Given data -
————
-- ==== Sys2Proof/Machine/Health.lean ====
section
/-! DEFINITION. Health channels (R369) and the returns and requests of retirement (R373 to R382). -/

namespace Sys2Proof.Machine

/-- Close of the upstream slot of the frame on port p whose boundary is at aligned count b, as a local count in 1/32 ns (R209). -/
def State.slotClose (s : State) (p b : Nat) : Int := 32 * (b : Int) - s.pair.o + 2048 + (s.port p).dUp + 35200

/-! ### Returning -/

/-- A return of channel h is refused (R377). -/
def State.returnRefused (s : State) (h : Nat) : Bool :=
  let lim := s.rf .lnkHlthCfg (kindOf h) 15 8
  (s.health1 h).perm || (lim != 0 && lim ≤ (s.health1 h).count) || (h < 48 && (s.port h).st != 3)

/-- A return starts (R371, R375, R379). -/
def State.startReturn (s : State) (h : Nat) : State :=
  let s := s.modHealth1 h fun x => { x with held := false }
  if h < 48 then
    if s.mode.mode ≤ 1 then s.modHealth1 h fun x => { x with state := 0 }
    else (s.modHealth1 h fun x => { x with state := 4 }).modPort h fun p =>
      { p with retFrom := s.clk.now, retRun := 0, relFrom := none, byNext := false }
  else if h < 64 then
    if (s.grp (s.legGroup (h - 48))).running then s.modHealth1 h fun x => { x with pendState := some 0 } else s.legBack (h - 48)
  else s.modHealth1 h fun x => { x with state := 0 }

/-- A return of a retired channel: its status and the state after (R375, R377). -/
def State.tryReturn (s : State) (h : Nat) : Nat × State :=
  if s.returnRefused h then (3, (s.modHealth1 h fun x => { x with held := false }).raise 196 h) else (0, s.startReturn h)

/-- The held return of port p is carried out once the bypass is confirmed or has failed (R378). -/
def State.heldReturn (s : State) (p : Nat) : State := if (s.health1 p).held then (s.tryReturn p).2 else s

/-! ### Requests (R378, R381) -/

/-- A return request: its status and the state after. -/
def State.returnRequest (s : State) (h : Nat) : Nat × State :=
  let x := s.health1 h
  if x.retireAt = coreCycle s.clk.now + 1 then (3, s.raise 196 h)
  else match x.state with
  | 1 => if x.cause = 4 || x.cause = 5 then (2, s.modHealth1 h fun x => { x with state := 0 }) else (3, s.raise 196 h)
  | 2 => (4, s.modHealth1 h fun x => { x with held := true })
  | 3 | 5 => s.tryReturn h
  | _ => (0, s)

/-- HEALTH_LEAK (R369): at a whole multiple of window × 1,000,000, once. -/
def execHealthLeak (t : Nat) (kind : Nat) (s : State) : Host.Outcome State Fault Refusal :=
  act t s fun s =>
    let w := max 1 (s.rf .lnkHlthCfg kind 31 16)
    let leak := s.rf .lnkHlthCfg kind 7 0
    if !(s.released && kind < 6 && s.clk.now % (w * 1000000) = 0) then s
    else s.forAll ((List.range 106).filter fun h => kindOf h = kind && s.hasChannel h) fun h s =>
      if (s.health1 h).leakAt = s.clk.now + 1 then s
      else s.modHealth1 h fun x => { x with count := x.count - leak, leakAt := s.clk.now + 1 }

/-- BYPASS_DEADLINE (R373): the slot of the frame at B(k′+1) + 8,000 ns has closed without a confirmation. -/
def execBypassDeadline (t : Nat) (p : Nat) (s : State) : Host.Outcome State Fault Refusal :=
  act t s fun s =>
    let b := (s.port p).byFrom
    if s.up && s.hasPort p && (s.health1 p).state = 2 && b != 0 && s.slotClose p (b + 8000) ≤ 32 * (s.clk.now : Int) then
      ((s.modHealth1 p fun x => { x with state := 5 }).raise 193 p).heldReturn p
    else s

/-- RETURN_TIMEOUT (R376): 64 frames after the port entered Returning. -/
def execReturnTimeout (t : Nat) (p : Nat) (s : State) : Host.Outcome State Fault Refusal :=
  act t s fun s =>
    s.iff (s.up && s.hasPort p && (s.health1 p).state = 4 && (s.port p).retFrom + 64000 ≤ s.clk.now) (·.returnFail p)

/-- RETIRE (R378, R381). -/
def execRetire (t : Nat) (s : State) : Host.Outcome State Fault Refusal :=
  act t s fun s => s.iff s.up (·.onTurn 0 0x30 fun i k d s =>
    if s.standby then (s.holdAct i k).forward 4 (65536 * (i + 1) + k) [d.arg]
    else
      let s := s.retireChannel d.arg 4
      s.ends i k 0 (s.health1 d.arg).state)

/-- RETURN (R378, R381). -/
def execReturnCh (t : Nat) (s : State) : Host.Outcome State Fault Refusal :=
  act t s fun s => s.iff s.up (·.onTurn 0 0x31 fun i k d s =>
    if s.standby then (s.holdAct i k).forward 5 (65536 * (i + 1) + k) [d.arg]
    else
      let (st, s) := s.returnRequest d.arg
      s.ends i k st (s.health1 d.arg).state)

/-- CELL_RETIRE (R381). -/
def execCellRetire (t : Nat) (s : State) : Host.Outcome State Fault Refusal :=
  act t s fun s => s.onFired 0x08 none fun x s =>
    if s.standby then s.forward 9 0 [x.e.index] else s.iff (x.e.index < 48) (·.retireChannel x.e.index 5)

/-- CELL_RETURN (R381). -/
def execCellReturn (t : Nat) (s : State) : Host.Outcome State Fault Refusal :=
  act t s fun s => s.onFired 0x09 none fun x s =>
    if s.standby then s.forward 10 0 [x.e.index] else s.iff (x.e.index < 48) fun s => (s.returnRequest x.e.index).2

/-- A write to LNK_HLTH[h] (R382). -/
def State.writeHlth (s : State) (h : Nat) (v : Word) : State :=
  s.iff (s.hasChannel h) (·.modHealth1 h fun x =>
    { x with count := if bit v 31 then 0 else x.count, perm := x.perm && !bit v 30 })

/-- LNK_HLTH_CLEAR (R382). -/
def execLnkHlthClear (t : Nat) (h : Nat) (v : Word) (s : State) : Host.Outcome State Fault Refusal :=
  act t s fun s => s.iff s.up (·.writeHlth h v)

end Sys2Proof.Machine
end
————
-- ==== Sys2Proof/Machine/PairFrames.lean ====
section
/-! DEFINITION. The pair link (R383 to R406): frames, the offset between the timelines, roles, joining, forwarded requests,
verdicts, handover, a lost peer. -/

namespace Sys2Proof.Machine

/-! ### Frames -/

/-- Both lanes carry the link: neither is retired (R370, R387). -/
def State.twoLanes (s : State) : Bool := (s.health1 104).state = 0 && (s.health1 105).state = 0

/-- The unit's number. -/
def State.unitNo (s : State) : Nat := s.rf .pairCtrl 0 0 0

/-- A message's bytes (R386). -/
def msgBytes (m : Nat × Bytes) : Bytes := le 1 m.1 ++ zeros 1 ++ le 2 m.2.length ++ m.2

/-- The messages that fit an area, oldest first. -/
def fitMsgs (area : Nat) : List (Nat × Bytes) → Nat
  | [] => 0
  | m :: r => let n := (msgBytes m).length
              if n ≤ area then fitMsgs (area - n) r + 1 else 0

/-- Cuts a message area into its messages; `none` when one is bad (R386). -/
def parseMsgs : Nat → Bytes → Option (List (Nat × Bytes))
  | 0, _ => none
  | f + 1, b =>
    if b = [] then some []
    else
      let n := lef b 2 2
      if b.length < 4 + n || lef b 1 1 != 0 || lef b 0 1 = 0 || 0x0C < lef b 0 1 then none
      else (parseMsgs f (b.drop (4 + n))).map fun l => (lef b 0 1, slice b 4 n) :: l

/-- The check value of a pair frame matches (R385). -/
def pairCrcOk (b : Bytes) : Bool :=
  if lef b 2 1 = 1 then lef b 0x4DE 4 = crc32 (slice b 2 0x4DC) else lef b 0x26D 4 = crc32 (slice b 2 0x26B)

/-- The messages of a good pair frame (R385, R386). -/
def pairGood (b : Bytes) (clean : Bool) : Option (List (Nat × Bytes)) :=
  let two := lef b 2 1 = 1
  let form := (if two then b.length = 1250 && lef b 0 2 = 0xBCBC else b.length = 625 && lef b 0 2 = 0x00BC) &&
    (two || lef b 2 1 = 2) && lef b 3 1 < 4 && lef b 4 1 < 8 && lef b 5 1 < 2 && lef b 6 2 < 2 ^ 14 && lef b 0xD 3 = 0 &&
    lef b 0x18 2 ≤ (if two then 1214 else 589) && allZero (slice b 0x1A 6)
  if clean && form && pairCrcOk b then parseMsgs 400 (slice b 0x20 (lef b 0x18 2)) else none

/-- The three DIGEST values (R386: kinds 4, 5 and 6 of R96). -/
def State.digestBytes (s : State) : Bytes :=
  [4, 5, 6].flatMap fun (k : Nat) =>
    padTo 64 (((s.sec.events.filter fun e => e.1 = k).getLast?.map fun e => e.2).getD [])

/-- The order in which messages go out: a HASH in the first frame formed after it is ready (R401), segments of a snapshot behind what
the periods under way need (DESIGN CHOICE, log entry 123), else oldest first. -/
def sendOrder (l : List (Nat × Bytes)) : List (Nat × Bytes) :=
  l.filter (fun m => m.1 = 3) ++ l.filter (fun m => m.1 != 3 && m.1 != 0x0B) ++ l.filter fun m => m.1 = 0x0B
————
Work task - Within the data above, filter for lines containing the word "none" and copy each one.

Task output -
      { p with retFrom := s.clk.now, retRun := 0, relFrom := none, byNext := false }
  act t s fun s => s.onFired 0x08 none fun x s =>
  act t s fun s => s.onFired 0x09 none fun x s =>
/-- Cuts a message area into its messages; `none` when one is bad (R386). -/
  | 0, _ => none
      if b.length < 4 + n || lef b 1 1 != 0 || lef b 0 1 = 0 || 0x0C < lef b 0 1 then none
  if clean && form && pairCrcOk b then parseMsgs 400 (slice b 0x20 (lef b 0x18 2)) else none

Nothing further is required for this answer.